Set down the entries below once more, precisely as they stand.

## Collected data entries
● ● ●

theorem shfl_voices : Voices (.shfl d a m) m fun p ms t =>
    let c := match t.hints.hopd with
      | some o => t.src32 p o.c 0
      | none => 0
    match ms.find? fun u => p.laneOf u.tid == c.toNat with
    | some u => (u.src32 p a 2).toNat
    | none => (t.src32 p a 2).toNat := by
  refine voices_of rfl exec_shfl (fun _ => rfl) fun p ms h t ht => ?_
  have hsrc : ReadsWord (.shfl d a m) a := fun _ => rfl
  have hc : (t.member p (.shfl d a m)).c = (match t.hints.hopd with
      | some o => t.src32 p o.c 0
      | none => 0 : Word).toNat := by
    have hsrcs := shfl_srcs (d := d) (a := a) (m := m) t.hints
    cases ho : t.hints.hopd with
    | none =>
      rw [ho] at hsrcs
      simp only [Thread.member, Thread.srcNat, hsrcs]
      rfl
    | some o =>
      rw [ho] at hsrcs
      exact srcNat_one (h.form t ht) hsrcs rfl rfl rfl rfl
  have hlane : (fun u : Thread => (p.laneOf u.tid : Int) == (t.member p (.shfl d a m)).c) =
      fun u => p.laneOf u.tid == (t.member p (.shfl d a m)).c := by
    funext u
    rw [Bool.eq_iff_iff, beq_iff_eq, beq_iff_eq, Nat.cast_inj]
  have hfrom := h.from_eq hsrc ht (t.member p (.shfl d a m)).c
  rw [hlane, hc] at hfrom
  refine (congrArg ((choirHalf _ p ms).from (t.member p _)) (congrArg Nat.cast hc)).trans (hfrom.trans ?_)
  exact toNat_getD _ t p a

theorem shflx_voices : Voices (.shflx d a m) m fun p ms t =>
    let mode := modeOf t.hints
    let j := p.laneOf t.tid
    let x := mode % 128
    let k : Int := match mode / 2 ^ 14 % 4 with
      | 0 => ((j ^^^ x : Nat) : Int)
      | 1 => (j : Int) - x
      | _ => (j : Int) + x
    match ms.find? fun u => (p.laneOf u.tid : Int) == k with
    | some u => (u.src32 p a 2).toNat
    | none => (t.src32 p a 2).toNat := by
  refine voices_of rfl exec_shflx (fun _ => rfl) fun p ms h t ht => ?_
  have hsrc : ReadsWord (.shflx d a m) a := fun _ => rfl
  exact (h.from_eq hsrc ht _).trans (toNat_getD _ t p a)

theorem bcst_voices : Voices (.bcst d a m) m fun p ms t =>
    let mode := modeOf t.hints
    let low := ms.find? fun u => ms.all fun x => p.laneOf u.tid ≤ p.laneOf x.tid
    let named := if mode.testBit 15 then ms.find? fun u => p.laneOf u.tid == mode % 128 else none
    (((named <|> low).map fun u => (u.src32 p a 2).toNat).getD 0) := by
  refine voices_of rfl exec_bcst (fun _ => rfl) fun p ms h t ht => ?_
  have hsrc : ReadsWord (.bcst d a m) a := fun _ => rfl
  obtain ⟨lo, hlo, hleast, hfind⟩ := h.lowest ht
  change (if (modeOf t.hints).testBit 15 then ((choirHalf _ p ms).member? (modeOf t.hints % 2 ^ 7)).getD
    ((leastBy (·.lane) (choirHalf _ p ms).members).getD (t.member p _)) else
      (leastBy (·.lane) (choirHalf _ p ms).members).getD (t.member p _)).a = _
  rw [hleast, choir_member?, Option.getD_some]
  have ha {u : Thread} (hu : u ∈ ms) : (u.member p (.bcst d a m)).a = (u.src32 p a 2).toNat := h.a_eq hsrc hu
  dsimp only
  rw [hfind]
  cases (modeOf t.hints).testBit 15 with
  | false => exact ha hlo
  | true =>
    rw [if_pos rfl, if_pos rfl]
    cases hf : ms.find? fun u => p.laneOf u.tid == modeOf t.hints % 2 ^ 7 with
    | none => exact ha hlo
    | some u => exact ha (List.mem_of_find?_eq_some hf)
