-- ==== Sys2Proof/Syntax.lean ====
section
/-!
DEFINITION. Syntax.lean: the commands of the part, one constructor for each row of the table of operations and
events, with what each carries. A write or read names its master and the item it addresses; an event of the
hardware (a frame's arrival, the end of a fetch, a timer) names the place it happens at and carries what the
outside world supplies (bytes received, a measured capacity, a self-test's verdict).
-/

namespace Sys2Proof

/-- A source of register requests (R20, Table 01.2). -/
inductive Master where
  /-- The operator physical function, master ID 0x0001. -/
  | pf
  /-- The virtual function of slice n, master ID 0x0040 + n. -/
  | vf (n : Fin 32)
  /-- Management engine k, master ID 0x0080 + k. -/
  | me (k : Fin 4)
  deriving DecidableEq, Repr

/-- The class a report carries (R320). -/
inductive FaultClass where
  | corr
  | cont
  | fatal
  deriving DecidableEq, Repr

/-- The tile that ends a failed interconnect path (R80): its pipe, its stage (31 when the path reaches no
stage tile), its kind and its logical number. -/
structure TilePath where
  pipe : Fin 2
  stage : Nat
  action : Bool
  tile : Nat
  deriving DecidableEq, Repr

/-- Who executes a microword: a frame in a pipe, or a management engine (R127, R136). -/
inductive Exec where
  /-- The frame in pipe context `c`. -/
  | frame (c : Nat)
  /-- Engine k. -/
  | engine (k : Fin 4)
  deriving DecidableEq, Repr

/-- The kind of element a report names (R335, Table 11.8, Table 11.10). -/
inductive Element where
  /-- A match tile; DETAIL bytes 0 and 1 give kind 0 and its logical number. -/
  | matchTile
  /-- An action tile's logic; DETAIL bytes 0 and 1 give kind 1 and its logical number. -/
  | actionTile
  /-- A control-store word (R142). -/
  | storeWord
  /-- A row of a pipe image store (R338). -/
  | imageRow
  /-- A row of any other memory. -/
  | memoryRow
  /-- An HBM channel lost by its PHY (Table 11.8). -/
  | channel
  /-- Logic, references, links and everything Table 11.10 does not test. -/
  | logic
  deriving DecidableEq, Repr

/-- What a scrub ran over (R144): a slice's stores, or an engine's. -/
inductive ScrubTarget where
  | slice (n : Fin 32)
  | engine (k : Fin 4)
  deriving DecidableEq, Repr

/-- Where a frame's bytes come from (R193): a front port, a slice's recirculation path, host injection, or what the
part makes itself (copies of egress pipes, notification and collector frames). -/
inductive RxSource where
  | port (p : Fin 1024)
  | recirc (n : Fin 32)
  | host
  | made
  deriving DecidableEq, Repr

/-- What a link-training frame asks of the transmitter (R260). -/
inductive TrainReq where
  /-- No change is asked. -/
  | hold
  /-- One step up or down of tap `tap`. -/
  | step (tap : Nat) (up : Bool)
  /-- Preset k. -/
  | preset (k : Nat)
  /-- Precoding on or off. -/
  | precode (on : Bool)
  deriving DecidableEq, Repr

● ● ●

## SOLUTION FOR THIS PROBLEM
theorem shfl_voices : Voices (.shfl d a m) m fun p ms t =>
    let c := match t.hints.hopd with
      | some o => t.src32 p o.c 0
      | none => 0
    match ms.find? fun u => p.laneOf u.tid == c.toNat with
    | some u => (u.src32 p a 2).toNat
    | none => (t.src32 p a 2).toNat := by
  refine voices_of rfl exec_shfl (fun _ => rfl) fun p ms h t ht => ?_
  have hsrc : ReadsWord (.shfl d a m) a := fun _ => rfl
  have hc : (t.member p (.shfl d a m)).c = (match t.hints.hopd with
      | some o => t.src32 p o.c 0
      | none => 0 : Word).toNat := by
    have hsrcs := shfl_srcs (d := d) (a := a) (m := m) t.hints
    cases ho : t.hints.hopd with
    | none =>
      rw [ho] at hsrcs
      simp only [Thread.member, Thread.srcNat, hsrcs]
      rfl
    | some o =>
      rw [ho] at hsrcs
      exact srcNat_one (h.form t ht) hsrcs rfl rfl rfl rfl
  have hlane : (fun u : Thread => (p.laneOf u.tid : Int) == (t.member p (.shfl d a m)).c) =
      fun u => p.laneOf u.tid == (t.member p (.shfl d a m)).c := by
    funext u
    rw [Bool.eq_iff_iff, beq_iff_eq, beq_iff_eq, Nat.cast_inj]
  have hfrom := h.from_eq hsrc ht (t.member p (.shfl d a m)).c
  rw [hlane, hc] at hfrom
  refine (congrArg ((choirHalf _ p ms).from (t.member p _)) (congrArg Nat.cast hc)).trans (hfrom.trans ?_)
  exact toNat_getD _ t p a

theorem shflx_voices : Voices (.shflx d a m) m fun p ms t =>
    let mode := modeOf t.hints
    let j := p.laneOf t.tid
    let x := mode % 128
    let k : Int := match mode / 2 ^ 14 % 4 with
      | 0 => ((j ^^^ x : Nat) : Int)
      | 1 => (j : Int) - x
      | _ => (j : Int) + x
    match ms.find? fun u => (p.laneOf u.tid : Int) == k with
    | some u => (u.src32 p a 2).toNat
    | none => (t.src32 p a 2).toNat := by
  refine voices_of rfl exec_shflx (fun _ => rfl) fun p ms h t ht => ?_
  have hsrc : ReadsWord (.shflx d a m) a := fun _ => rfl
  exact (h.from_eq hsrc ht _).trans (toNat_getD _ t p a)

theorem bcst_voices : Voices (.bcst d a m) m fun p ms t =>
    let mode := modeOf t.hints
    let low := ms.find? fun u => ms.all fun x => p.laneOf u.tid ≤ p.laneOf x.tid
    let named := if mode.testBit 15 then ms.find? fun u => p.laneOf u.tid == mode % 128 else none
    (((named <|> low).map fun u => (u.src32 p a 2).toNat).getD 0) := by
  refine voices_of rfl exec_bcst (fun _ => rfl) fun p ms h t ht => ?_
  have hsrc : ReadsWord (.bcst d a m) a := fun _ => rfl
  obtain ⟨lo, hlo, hleast, hfind⟩ := h.lowest ht
  change (if (modeOf t.hints).testBit 15 then ((choirHalf _ p ms).member? (modeOf t.hints % 2 ^ 7)).getD
    ((leastBy (·.lane) (choirHalf _ p ms).members).getD (t.member p _)) else
      (leastBy (·.lane) (choirHalf _ p ms).members).getD (t.member p _)).a = _
  rw [hleast, choir_member?, Option.getD_some]
  have ha {u : Thread} (hu : u ∈ ms) : (u.member p (.bcst d a m)).a = (u.src32 p a 2).toNat := h.a_eq hsrc hu
  dsimp only
  rw [hfind]
  cases (modeOf t.hints).testBit 15 with
  | false => exact ha hlo
  | true =>
    rw [if_pos rfl, if_pos rfl]
    cases hf : ms.find? fun u => p.laneOf u.tid == modeOf t.hints % 2 ^ 7 with
    | none => exact ha hlo
    | some u => exact ha (List.mem_of_find?_eq_some hf)
-- ==== Sys2Proof/Syntax.lean ====
section
/-!
DEFINITION. Syntax.lean: the commands of the part, one constructor for each row of the table of operations and
events, with what each carries. A write or read names its master and the item it addresses; an event of the
hardware (a frame's arrival, the end of a fetch, a timer) names the place it happens at and carries what the
outside world supplies (bytes received, a measured capacity, a self-test's verdict).
-/

namespace Sys2Proof

/-- A source of register requests (R20, Table 01.2). -/
inductive Master where
  /-- The operator physical function, master ID 0x0001. -/
  | pf
  /-- The virtual function of slice n, master ID 0x0040 + n. -/
  | vf (n : Fin 32)
  /-- Management engine k, master ID 0x0080 + k. -/
  | me (k : Fin 4)
  deriving DecidableEq, Repr

/-- The class a report carries (R320). -/
inductive FaultClass where
  | corr
  | cont
  | fatal
  deriving DecidableEq, Repr

/-- The tile that ends a failed interconnect path (R80): its pipe, its stage (31 when the path reaches no
stage tile), its kind and its logical number. -/
structure TilePath where
  pipe : Fin 2
  stage : Nat
  action : Bool
  tile : Nat
  deriving DecidableEq, Repr

/-- Who executes a microword: a frame in a pipe, or a management engine (R127, R136). -/
inductive Exec where
  /-- The frame in pipe context `c`. -/
  | frame (c : Nat)
  /-- Engine k. -/
  | engine (k : Fin 4)
  deriving DecidableEq, Repr

/-- The kind of element a report names (R335, Table 11.8, Table 11.10). -/
inductive Element where
  /-- A match tile; DETAIL bytes 0 and 1 give kind 0 and its logical number. -/
  | matchTile
  /-- An action tile's logic; DETAIL bytes 0 and 1 give kind 1 and its logical number. -/
  | actionTile
  /-- A control-store word (R142). -/
  | storeWord
  /-- A row of a pipe image store (R338). -/
  | imageRow
  /-- A row of any other memory. -/
  | memoryRow
  /-- An HBM channel lost by its PHY (Table 11.8). -/
  | channel
  /-- Logic, references, links and everything Table 11.10 does not test. -/
  | logic
  deriving DecidableEq, Repr

/-- What a scrub ran over (R144): a slice's stores, or an engine's. -/
inductive ScrubTarget where
  | slice (n : Fin 32)
  | engine (k : Fin 4)
  deriving DecidableEq, Repr

/-- Where a frame's bytes come from (R193): a front port, a slice's recirculation path, host injection, or what the
part makes itself (copies of egress pipes, notification and collector frames). -/
inductive RxSource where
  | port (p : Fin 1024)
  | recirc (n : Fin 32)
  | host
  | made
  deriving DecidableEq, Repr

/-- What a link-training frame asks of the transmitter (R260). -/
inductive TrainReq where
  /-- No change is asked. -/
  | hold
  /-- One step up or down of tap `tap`. -/
  | step (tap : Nat) (up : Bool)
  /-- Preset k. -/
  | preset (k : Nat)
  /-- Precoding on or off. -/
  | precode (on : Bool)
  deriving DecidableEq, Repr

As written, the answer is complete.